When teaching psychopathology to grad students in psychotherapy programs there is a phenomenon that professors often call "psych student psychosis" (usually with a slight chuckle). This is the tendency of students to learn different diagnostic categories by rote description, and then to apply the description to themselves. As students, we have all gone through this, and we have all been terrified at the thought that we have had virtually EVERY ONE of the hundreds of psychopathological ailments and disorders. Amazingly, by the end of the cours, after a little study and insight have clarified how the disorders actually work in intrapsychic trms, we all seem to have had miraculous recoveries.
The reason for this uncomfortable phenomenon is that all disorders are nothing more than exaggerations of normal behaviors. In fact, they are so similar that it was necessary to create a manual of differential diagnostic methods in order to separate one from another. In therapy these manuals are generally of little or no use, because the name of an ailment is trivial, what is treated is not a diagnostic, but an entire person.
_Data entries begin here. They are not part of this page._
-- ==== Sys2Proof/Laws/State.lean ====
section
/-! SUPPORT. One lemma per field per update of the state, a tile and a context. -/

namespace Sys2Proof.Machine
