-- ==== Sys2Proof/Laws/PerInstr.lean ====
section
/-! SUPPORT. What is true of every instruction as syntax, made instruction by instruction. -/

namespace Sys2Proof.Laws

/-- A field widened to its place in the operand fields and narrowed again is the field. -/
theorem narrow {n m : Nat} (x : BitVec n) (h : n ≤ m) : (x.setWidth m).setWidth n = x := by
  rw [BitVec.setWidth_setWidth_of_le x h, BitVec.setWidth_eq]

/-- An instruction that the encodings admit has a place in the opcode map and operand fields, and the
decoder builds the instruction from them (R34, R50, R53). An event has no words. -/
def Encoding.Statement (i : Instr) : Prop :=
  i.wf = true → ∃ k o, i.enc = some (k, o) ∧ Instr.build k o = some i.canon
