-- ==== Sys2Proof/Tests/Slice0.lean ====
section
/-! SUPPORT. Tests of single steps, of decoding and of well-formedness, with expected values from the spec's tables and worked
examples or calculated by hand from its rules; and for every statement with premises a state and operands that meet them. -/

namespace Sys2Proof.Tests

open Sys2Proof Sys2Proof.Machine

set_option Elab.async false

/-! ## Decoding: words written out field by field from R34 to R52 -/

theorem test_decode_mov : decode [0b00000#5 ++ 0b011#3 ++ 0b101#3 ++ 0b00000#5] = .ok (.mov 3 5) 1 0x03A0 := rfl
theorem test_decode_ghi : decode [0b00000#5 ++ 0b010#3 ++ 0b111#3 ++ 0b01101#5] = .ok (.ghi 2 7) 1 0x02ED := rfl
theorem test_decode_sub : decode [0b00001#5 ++ 0b011#3 ++ 0b001#3 ++ 0b010#3 ++ 0b01#2] = .ok (.sub 3 1 2) 1 0x0B29 := rfl
theorem test_decode_mulhu : decode [0b00011#5 ++ 0b001#3 ++ 0b010#3 ++ 0b100#3 ++ 0b10#2] = .ok (.mulhu 1 2 4) 1 0x1952 := rfl
theorem test_decode_rem : decode [0b00100#5 ++ 0b111#3 ++ 0b110#3 ++ 0b101#3 ++ 0b10#2] = .ok (.rem 7 6 5) 1 0x27D6 := rfl
theorem test_decode_sltu : decode [0b00101#5 ++ 0b001#3 ++ 0b011#3 ++ 0b010#3 ++ 0b01#2] = .ok (.sltu 1 3 2) 1 0x2969 := rfl
theorem test_decode_maxu : decode [0b00110#5 ++ 0b101#3 ++ 0b010#3 ++ 0b110#3 ++ 0b11#2] = .ok (.maxu 5 2 6) 1 0x355B := rfl
theorem test_decode_andi : decode [0b01001#5 ++ 0b001#3 ++ 0b11111111#8] = .ok (.andi 1 (-1)) 1 0x49FF := rfl
theorem test_decode_rori : decode [0b01100#5 ++ 0b010#3 ++ 0b011#3 ++ 0b01001#5] = .ok (.rori 2 9) 1 0x6269 := rfl
theorem test_decode_blez : decode [0b01101#5 ++ 0b101#3 ++ 0b011#3 ++ 0b11110#5] = .ok (.blez 3 (-2)) 1 0x6D7E := rfl
theorem test_decode_bgeu : decode [0b11110#5 ++ 0b00000000101#11, 0b01110#5 ++ 0b001#3 ++ 0b010#3 ++ 0b10100#5] = .ok (.bgeu 1 2 5) 2 0x7154 := rfl
theorem test_decode_jr : decode [0b10001#5 ++ 0b000#3 ++ 0b100#3 ++ 0b00000#5] = .ok (.jr 4) 1 0x8880 := rfl
theorem test_decode_hend : decode [0b10001#5 ++ 0b00000000011#11] = .ok (.hend) 1 0x8803 := rfl
theorem test_decode_loop : decode [0b10010#5 ++ 0b010#3 ++ 0b00001001#8] = .ok (.loop 2 9) 1 0x9209 := rfl
theorem test_decode_ldbu : decode [0b10011#5 ++ 0b011#3 ++ 0b010#3 ++ 0b001#3 ++ 0b11#2] = .ok (.ldbu 3 2 3) 1 0x9B47 := rfl
theorem test_decode_sta : decode [0b10100#5 ++ 0b101#3 ++ 0b010#3 ++ 0b011#3 ++ 0b01#2] = .ok (.sta 5 2 1) 1 0xA54D := rfl
theorem test_decode_aadds : decode [0b10101#5 ++ 0b001#3 ++ 0b010#3 ++ 0b011#3 ++ 0b01#2] = .ok (.aadds 1 2 3) 1 0xA94D := rfl
theorem test_decode_spcs : decode [0b10111#5 ++ 0b100#3 ++ 0b001#3 ++ 0b00100#5] = .ok (.spcs 4 1) 1 0xBC24 := rfl
theorem test_decode_mkl : decode [0b10111#5 ++ 0b100#3 ++ 0b001#3 ++ 0b01000#5] = .ok (.mkl 4 1) 1 0xBC28 := rfl
theorem test_decode_ffma : decode [0b11000#5 ++ 0b001#3 ++ 0b010#3 ++ 0b011#3 ++ 0b11#2] = .ok (.ffma 1 2 3) 1 0xC14F := rfl
theorem test_decode_fle : decode [0b11010#5 ++ 0b001#3 ++ 0b010#3 ++ 0b011#3 ++ 0b01#2] = .ok (.fle 1 2 3) 1 0xD14D := rfl
theorem test_decode_fcvtus : decode [0b11011#5 ++ 0b001#3 ++ 0b010#3 ++ 0b00101#5] = .ok (.fcvtus 1 2) 1 0xD945 := rfl
theorem test_decode_frsq : decode [0b11011#5 ++ 0b001#3 ++ 0b010#3 ++ 0b01101#5] = .ok (.frsq 1 2) 1 0xD94D := rfl
theorem test_decode_vfma : decode [0b11111#5 ++ 0b01001#5 ++ 0b001#3 ++ 0b010#3, 0b00000#5 ++ 0b011#3 ++ 0b100#3 ++ 0b101#3 ++ 0b11#2] = .ok (.vfma .bf16 2 3 4 5) 2 0x0397 := rfl
theorem test_decode_vandn : decode [0b11111#5 ++ 0b01001000#8 ++ 0b001#3, 0b00010#5 ++ 0b010#3 ++ 0b011#3 ++ 0b100#3 ++ 0b11#2] = .ok (.vandn 1 2 3 4) 2 0x1273 := rfl
theorem test_decode_vsra : decode [0b11111#5 ++ 0b01001#5 ++ 0b011#3 ++ 0b000#3, 0b00011#5 ++ 0b001#3 ++ 0b010#3 ++ 0b011#3 ++ 0b10#2] = .ok (.vsra .i16 0 1 2 3) 2 0x194E := rfl
theorem test_decode_vcne : decode [0b11111#5 ++ 0b01001#5 ++ 0b111#3 ++ 0b011#3, 0b00100#5 ++ 0b001#3 ++ 0b010#3 ++ 0b011#3 ++ 0b11#2] = .ok (.vcne .u32 3 1 2 3) 2 0x214F := rfl
theorem test_decode_vsel : decode [0b11111#5 ++ 0b01001000#8 ++ 0b011#3, 0b00101#5 ++ 0b001#3 ++ 0b010#3 ++ 0b011#3 ++ 0b00#2] = .ok (.vsel 3 1 2 3) 2 0x294C := rfl
theorem test_decode_vseg : decode [0b11111#5 ++ 0b01001#5 ++ 0b000#3 ++ 0b001#3, 0b00101#5 ++ 0b010#3 ++ 0b011#3 ++ 0b100#3 ++ 0b10#2] = .ok (.vseg .f32 1 2 3 4) 2 0x2A72 := rfl
theorem test_decode_vlog2 : decode [0b11111#5 ++ 0b01001#5 ++ 0b000#3 ++ 0b001#3, 0b00110#5 ++ 0b010#3 ++ 0b011#3 ++ 0b00111#5] = .ok (.vlog2 .f32 1 2 3) 2 0x3267 := rfl
theorem test_decode_vpkm : decode [0b11111#5 ++ 0b01001#5 ++ 0b000#3 ++ 0b000#3, 0b00111#5 ++ 0b010#3 ++ 0b011#3 ++ 0b01010#5] = .ok (.vpkm .f32 2 3) 2 0x3A6A := rfl
theorem test_decode_vldh : decode [0b11111#5 ++ 0b01001000#8 ++ 0b001#3, 0b01001#5 ++ 0b010#3 ++ 0b011#3 ++ 0b001#3 ++ 0b10#2] = .ok (.vldh 1 2 3 2) 2 0x4A66 := rfl
theorem test_decode_vsct : decode [0b11111#5 ++ 0b01001#5 ++ 0b000#3 ++ 0b001#3, 0b01010#5 ++ 0b010#3 ++ 0b011#3 ++ 0b011#3 ++ 0b01#2] = .ok (.vsct .f32 1 2 3 1) 2 0x526D := rfl
theorem test_decode_pnot : decode [0b11111#5 ++ 0b01001000000#11, 0b01011#5 ++ 0b001#3 ++ 0b010#3 ++ 0b00011#5] = .ok (.pnot 1 2) 2 0x5943 := rfl
theorem test_decode_vli : decode [0b11111#5 ++ 0b01001#5 ++ 0b000#3 ++ 0b001#3, 0b01100#5 ++ 0b010#3 ++ 0b00000101#8] = .ok (.vli .f32 1 2 5) 2 0x6205 := rfl
theorem test_decode_mma : decode [0b11111#5 ++ 0b01010000000#11, 0b00000#5 ++ 0b11#2 ++ 0b001#3 ++ 0b010#3 ++ 0b1#1 ++ 0b0#1 ++ 0b1#1] = .ok (.mma 3 1 2 true false true) 2 0x0655 := rfl
theorem test_decode_mfmt : decode [0b11111#5 ++ 0b01010000000#11, 0b00010#5 ++ 0b001#3 ++ 0b010#3 ++ 0b00001#5] = .ok (.mfmt 1 2) 2 0x1141 := rfl
theorem test_decode_vtom : decode [0b11111#5 ++ 0b01010000#8 ++ 0b001#3, 0b00010#5 ++ 0b010#3 ++ 0b011#3 ++ 0b00110#5] = .ok (.vtom 1 2 3) 2 0x1266 := rfl
theorem test_decode_mld : decode [0b11111#5 ++ 0b01010000000#11, 0b00100#5 ++ 0b001#3 ++ 0b010#3 ++ 0b001#3 ++ 0b11#2] = .ok (.mld .bf16 1 2 3) 2 0x2147 := rfl
theorem test_decode_skmrg : decode [0b11111#5 ++ 0b01010000000#11, 0b01000#5 ++ 0b001#3 ++ 0b010#3 ++ 0b00100#5] = .ok (.skmrg 1 2) 2 0x4144 := rfl
theorem test_decode_skadd : decode [0b11111#5 ++ 0b01010#5 ++ 0b000#3 ++ 0b010#3, 0b01001#5 ++ 0b001#3 ++ 0b011#3 ++ 0b00000#5] = .ok (.skadd .f32 2 1 3) 2 0x4960 := rfl
theorem test_decode_skhh : decode [0b11111#5 ++ 0b01010#5 ++ 0b000#3 ++ 0b000#3, 0b01010#5 ++ 0b001#3 ++ 0b010#3 ++ 0b011#3 ++ 0b10#2] = .ok (.skhh .f32 1 2 3) 2 0x514E := rfl
theorem test_decode_skvar : decode [0b11111#5 ++ 0b01010#5 ++ 0b000#3 ++ 0b000#3, 0b01011#5 ++ 0b001#3 ++ 0b010#3 ++ 0b00110#5] = .ok (.skvar .f32 1 2) 2 0x5946 := rfl
theorem test_decode_skldh : decode [0b11111#5 ++ 0b01010000000#11, 0b01100#5 ++ 0b001#3 ++ 0b010#3 ++ 0b010#3 ++ 0b11#2] = .ok (.skldh 1 2 3) 2 0x614B := rfl
theorem test_decode_qmark : decode [0b11111#5 ++ 0b01011000000#11, 0b00000#5 ++ 0b001#3 ++ 0b010#3 ++ 0b00101#5] = .ok (.qmark 1 2) 2 0x0145 := rfl
theorem test_decode_vsend : decode [0b11111#5 ++ 0b01011000000#11, 0b00010#5 ++ 0b001#3 ++ 0b010#3 ++ 0b00001#5] = .ok (.vsend 1 2) 2 0x1141 := rfl
theorem test_decode_sendm : decode [0b11111#5 ++ 0b01011000000#11, 0b00010#5 ++ 0b001#3 ++ 0b010#3 ++ 0b00010#5] = .ok (.sendm 1 2) 2 0x1142 := rfl
theorem test_decode_semw : decode [0b11111#5 ++ 0b01011000000#11, 0b00011#5 ++ 0b010#3 ++ 0b000#3 ++ 0b00111#5] = .ok (.semw 2 7) 2 0x1A07 := rfl
theorem test_decode_barw : decode [0b11111#5 ++ 0b01011000000#11, 0b00110#5 ++ 0b001#3 ++ 0b010#3 ++ 0b00001#5] = .ok (.barw 1 2) 2 0x3141 := rfl
theorem test_decode_trig : decode [0b11111#5 ++ 0b01011000000#11, 0b00111#5 ++ 0b001#3 ++ 0b010#3 ++ 0b00011#5] = .ok (.trig 1 2) 2 0x3943 := rfl
theorem test_decode_amomaxu : decode [0b11111#5 ++ 0b01011000000#11, 0b01001#5 ++ 0b001#3 ++ 0b010#3 ++ 0b011#3 ++ 0b11#2] = .ok (.amomaxu .wafer 1 2 3) 2 0x494F := rfl
theorem test_decode_cpyr : decode [0b11111#5 ++ 0b01011000000#11, 0b01011#5 ++ 0b001#3 ++ 0b010#3 ++ 0b011#3 ++ 0b01#2] = .ok (.cpyr 1 2 3) 2 0x594D := rfl
theorem test_decode_ringb : decode [0b11111#5 ++ 0b01011000000#11, 0b01100#5 ++ 0b001#3 ++ 0b010#3 ++ 0b00011#5] = .ok (.ringb 1 2) 2 0x6143 := rfl
theorem test_decode_amsg : decode [0b11111#5 ++ 0b01011000000#11, 0b01101#5 ++ 0b001#3 ++ 0b010#3 ++ 0b011#3 ++ 0b00#2] = .ok (.amsg 1 2 3) 2 0x694C := rfl
theorem test_decode_colw : decode [0b11111#5 ++ 0b01011000000#11, 0b01110#5 ++ 0b001#3 ++ 0b010#3 ++ 0b00010#5] = .ok (.colw 1 2) 2 0x7142 := rfl
theorem test_decode_waitc : decode [0b11111#5 ++ 0b01011000000#11, 0b01111#5 ++ 0b000#3 ++ 0b010#3 ++ 0b00011#5] = .ok (.waitc 2) 2 0x7843 := rfl
theorem test_decode_trap : decode [0b11111#5 ++ 0b01100000000#11, 0b00000#5 ++ 0b001#3 ++ 0b00000101#8] = .ok (.trap 1 5) 2 0x0105 := rfl
theorem test_decode_mfk : decode [0b11111#5 ++ 0b01100000000#11, 0b00010#5 ++ 0b001#3 ++ 0b00000011#8] = .ok (.mfk 1 3) 2 0x1103 := rfl
theorem test_decode_eret : decode [0b11111#5 ++ 0b01100000000#11, 0b00100#5 ++ 0b00000000000#11] = .ok (.eret) 2 0x2000 := rfl
theorem test_decode_tlbi : decode [0b11111#5 ++ 0b01100000000#11, 0b00100#5 ++ 0b000#3 ++ 0b010#3 ++ 0b00010#5] = .ok (.tlbi 2) 2 0x2042 := rfl
theorem test_decode_strk : decode [0b11111#5 ++ 0b01100000000#11, 0b00100#5 ++ 0b000#3 ++ 0b010#3 ++ 0b01000#5] = .ok (.strk 2) 2 0x2048 := rfl
theorem test_decode_ltrcRead : decode [0b11111#5 ++ 0b01100000000#11, 0b00100#5 ++ 0b001#3 ++ 0b010#3 ++ 0b00111#5] = .ok (.ltrcRead 1 2) 2 0x2147 := rfl
theorem test_decode_vins : decode [0b11111#5 ++ 0b01#2 ++ 0b001#3 ++ 0b000#3 ++ 0b001#3, 0b11110#5 ++ 0b00000011111#11,
  0b01000#5 ++ 0b010#3 ++ 0b011#3 ++ 0b00001#5] = .ok (.vins 1 2 3 31) 3 0x4261 := rfl
theorem test_decode_regx : decode [0b11111#5 ++ 0b00#2 ++ 0b001#3 ++ 0b000#3 ++ 0b111#3, 0b00001#5 ++ 0b001#3 ++ 0b001#3 ++ 0b010#3 ++ 0b00#2]
  = .ok (.add 9 1 58) 2 0x0928 := rfl
theorem test_decode_ext : decode [0b11110#5 ++ 0b00000000001#11, 0b00111#5 ++ 0b001#3 ++ 0b00101100#8] = .ok (.addi 1 300) 2 0x392C := rfl
theorem test_decode_scope : decode [0b11111#5 ++ 0b01#2 ++ 0b011#3 ++ 0b000000#6, 0b11111#5 ++ 0b10#2 ++ 0b011#3 ++ 0b000000#6,
  0b01000#5 ++ 0b001#3 ++ 0b010#3 ++ 0b011#3 ++ 0b00#2] = .ok (.amoadd .cluster 1 2 3) 3 0x414C := rfl
theorem test_decode_unloaded : decode [0xFFFF#16, 0xFFFF#16, 0xFFFF#16, 0xFFFF#16, 0xFFFF#16] = .bad .tooLong 4 0xFFFF 5 := rfl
Unless we are doing a statistical workup, or a formal diagnostic, to label a person as a "compulsive" or "paranoid" or suffering from "OCD" misses the point, because it substitutes a label for the warm and vibrant experience of the individual. (In the present case, after years of professional diagnostic experience for County Mental Health, as well as in my own clinic, I feel the label of "OCD" is inappropriate. If we were to do a differential diagnostic, a very different label would be selected, based on intrapsychic understanding, and that label would apply only at a sub-clinical level.) Labels are like handles, they are used to grasp things without regard to the rest of the shape of the object. When teaching psychodiagnostics, the first thing I emphasize is that a formal diagnosis is a potential liability to the psychotherapist. Too often we wind up looking at the label instead of the person, As a result, we often miss the content of the experiences and try to treat the diagnosis, not the human individual.
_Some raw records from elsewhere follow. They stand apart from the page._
/-- PWR_GATE, 12_pins_power_resets.md. -/
def Csr.pwrGate (d : Nat) : Nat := csrAddr stw (0x7000010 + 0x4 * d)
def PwrGate.gated : Fld := ⟨0, 16⟩
def Rg.pwrGate : RegRow := ⟨0x7000010, [(8, 0x4)], [
    ⟨PwrGate.gated, .ro, 0, [.p, .h]⟩]⟩

/-- PWR_VCORE, 12_pins_power_resets.md. -/
def Csr.pwrVcore (d : Nat) : Nat := csrAddr stw (0x7000030 + 0x4 * d)
def PwrVcore.target : Fld := ⟨0, 10⟩
def PwrVcore.ack : Fld := ⟨10, 1⟩
def PwrVcore.fault : Fld := ⟨11, 1⟩
def Rg.pwrVcore : RegRow := ⟨0x7000030, [(8, 0x4)], [
    ⟨PwrVcore.target, .ro, 0x320, [.p, .h]⟩,
    ⟨PwrVcore.ack, .ro, 0, [.p, .h]⟩,
    ⟨PwrVcore.fault, .ro, 0, [.p, .h]⟩]⟩

/-- BIST_STS, 13_self_test.md. -/
def Csr.bistSts (d : Nat) : Nat := csrAddr d (0xD000000)
def BistSts.busy : Fld := ⟨0, 1⟩
def BistSts.result : Fld := ⟨1, 4⟩
def Rg.bistSts : RegRow := ⟨0xD000000, [], [
    ⟨BistSts.busy, .ro, 0, [.p, .h]⟩,
    ⟨BistSts.result, .ro, 0, [.p, .h, .d]⟩]⟩

/-- BIST_MISR, 13_self_test.md. -/
def Csr.bistMisr (d k : Nat) : Nat := csrAddr d (0xD000010 + 0x4 * k)
def BistMisr.misr : Fld := ⟨0, 32⟩
def Rg.bistMisr : RegRow := ⟨0xD000010, [(4, 0x4)], [
    ⟨BistMisr.misr, .ro, 0, [.p, .h, .d]⟩]⟩

/-- BIST_EXP, 13_self_test.md. -/
def Csr.bistExp (d k : Nat) : Nat := csrAddr d (0xD000020 + 0x4 * k)
def BistExp.exp : Fld := ⟨0, 32⟩
def Rg.bistExp : RegRow := ⟨0xD000020, [(4, 0x4)], [
    ⟨BistExp.exp, .ro, 0, [.p, .h, .d]⟩]⟩

/-- The registers of each block of a logic die (00 Table 00-4). -/
def logicRows : Nat → List RegRow
  | 0 => [Rg.gwMode,
      Rg.gwRole,
      Rg.gwReplayThr,
      Rg.gwLinkSts,
      Rg.gwErr,
      Rg.gwCnt,
      Rg.gwPoisonCnt]
  | 1 => [Rg.gwMode,
      Rg.gwRole,
      Rg.gwReplayThr,
      Rg.gwLinkSts,
      Rg.gwErr,
      Rg.gwCnt,
      Rg.gwPoisonCnt]
  | 2 => [Rg.hgMatchVal,
      Rg.hgMatchMask,
      Rg.hgMatchAct,
      Rg.hgDefault,
      Rg.hgMeter,
      Rg.hgBucket,
      Rg.hgHoldCnt,
      Rg.xbPid,
      Rg.xbBus,
      Rg.xbAddrW0,
      Rg.xbAddrW1,
      Rg.xbAddrW2,
      Rg.xbAddrW3,
      Rg.xbCredit,
      Rg.sluSts,
      Rg.sluLockCnt,
      Rg.sluFabCost]
  | 3 => [Rg.cvCtrl,
      Rg.cvSts,
      Rg.cvEccCnt]
  | 4 => [Rg.dirCtrl,
      Rg.dirWin,
      Rg.dirShareEnLo,
      Rg.dirShareEnHi,
      Rg.dirMemEvt,
      Rg.dirSts,
      Rg.dirPortDownLo,
      Rg.dirPortDownHi,
      Rg.dirRaceCnt,
      Rg.dirStrayCnt,
      Rg.dirEccCnt,
      Rg.dirEccLog,
      Rg.dirWaitCnt,
      Rg.dirLostCnt,
      Rg.dirSetCnt]
  | 5 => [Rg.engCtrl,
      Rg.engSts,
      Rg.engSpill,
      Rg.engFault,
      Rg.engCnt,
      Rg.engHsSel,
      Rg.engHsData,
      Rg.engDbgSel,
      Rg.engDbgData,
      Rg.engLockSts,
      Rg.engMiscCnt,
      Rg.engEccCnt]
  | 6 => [Rg.schCtrl,
      Rg.schSts,
      Rg.schDispCnt,
      Rg.schCnt,
      Rg.schAffCnt,
      Rg.taskW0,
      Rg.taskW1,
      Rg.taskW2,
      Rg.taskW3]
  | 7 => [Rg.bankCtrl,
      Rg.bankBtMaskLo,
      Rg.bankBtMaskHi,
      Rg.bankSts,
      Rg.bankBtCnt,
      Rg.bankBtLog,
      Rg.bankEccCnt,
      Rg.bankEccLog,
      Rg.bankMiscCnt,
      Rg.bankTwinCnt,
      Rg.bankConf0,
      Rg.bankConf1,
      Rg.bankInfo]
  | 8 => [Rg.dqCtrl,
      Rg.dqWeir,
      Rg.dqIdleLo,
      Rg.dqIdleHi,
      Rg.dqSts,
      Rg.dqFlags,
      Rg.dqCnt,
      Rg.dqErrCnt]
  | 9 => [Rg.cfgSts,
      Rg.cfgReachSts,
      Rg.cfgPatchable,
      Rg.cfgVer,
      Rg.cfgScrubCtrl,
      Rg.cfgScrubSts,
      Rg.cfgScrubCnt,
      Rg.cfgScrubLog,
      Rg.cfgSwapCnt,
      Rg.cfgLastPause,
      Rg.cfgDiscardCnt,
      Rg.cfgRepairCnt]
  | 10 => [Rg.fabPllCtrl,
      Rg.fabPllSts,
      Rg.reachCtrl,
      Rg.reachSts,
      Rg.fabIrwSel,
      Rg.fabIrwLo,
      Rg.fabIrwHi,
      Rg.fabIrwSts,
      Rg.uioCtrl,
      Rg.uioDly,
      Rg.uioSts,
      Rg.roscCtrl,
      Rg.roscCnt,
      Rg.uspCtrl,
      Rg.uspDiv,
      Rg.uspTx,
      Rg.uspRx,
      Rg.uspSts,
      Rg.ufwSts,
      Rg.ufwCnt,
      Rg.fabPatchSrc,
      Rg.fabPatchLen,
      Rg.fabPatchCtrl,
      Rg.fabPatchSts,
      Rg.uioShort,
      Rg.uioOpenSel,
      Rg.uioOpenRes,
      Rg.uioOpenCtrl]
  | 11 => [Rg.pmuAllotCfg,
      Rg.pmuTemp,
      Rg.pmuTempMax,
      Rg.pmuAllot,
      Rg.pmuGateCnt]
  | 12 => [Rg.msLo,
      Rg.msHi,
      Rg.msSts,
      Rg.msAdjCnt]
  | 13 => [Rg.bistSts,
      Rg.bistMisr,
      Rg.bistExp]
  | _ => []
As an example, look at what we are doing! Already we have a discussion about the diagnosis! Where does that leave Juditha? Do we really wish to reduce her to an empty box filled with diagnostic definitions? If so, how about each of us - are we no more than a page of descriptive nomenclature? Do you really want your enjoyment of a good dinner to be reduced to Pavlovian conditioning to salivate on cue? When making love with your Significant Other and you feel the Earth move, do you really want to recall this as just another experience of reinforced skill acquisition? That's where this kind of thinking goes. Ugh! Yuck!
Respectfully, I suggest that use of diagnostic terms intended primarily for the psychiatric profession has no useful application when we are dealing with exotic human experiences.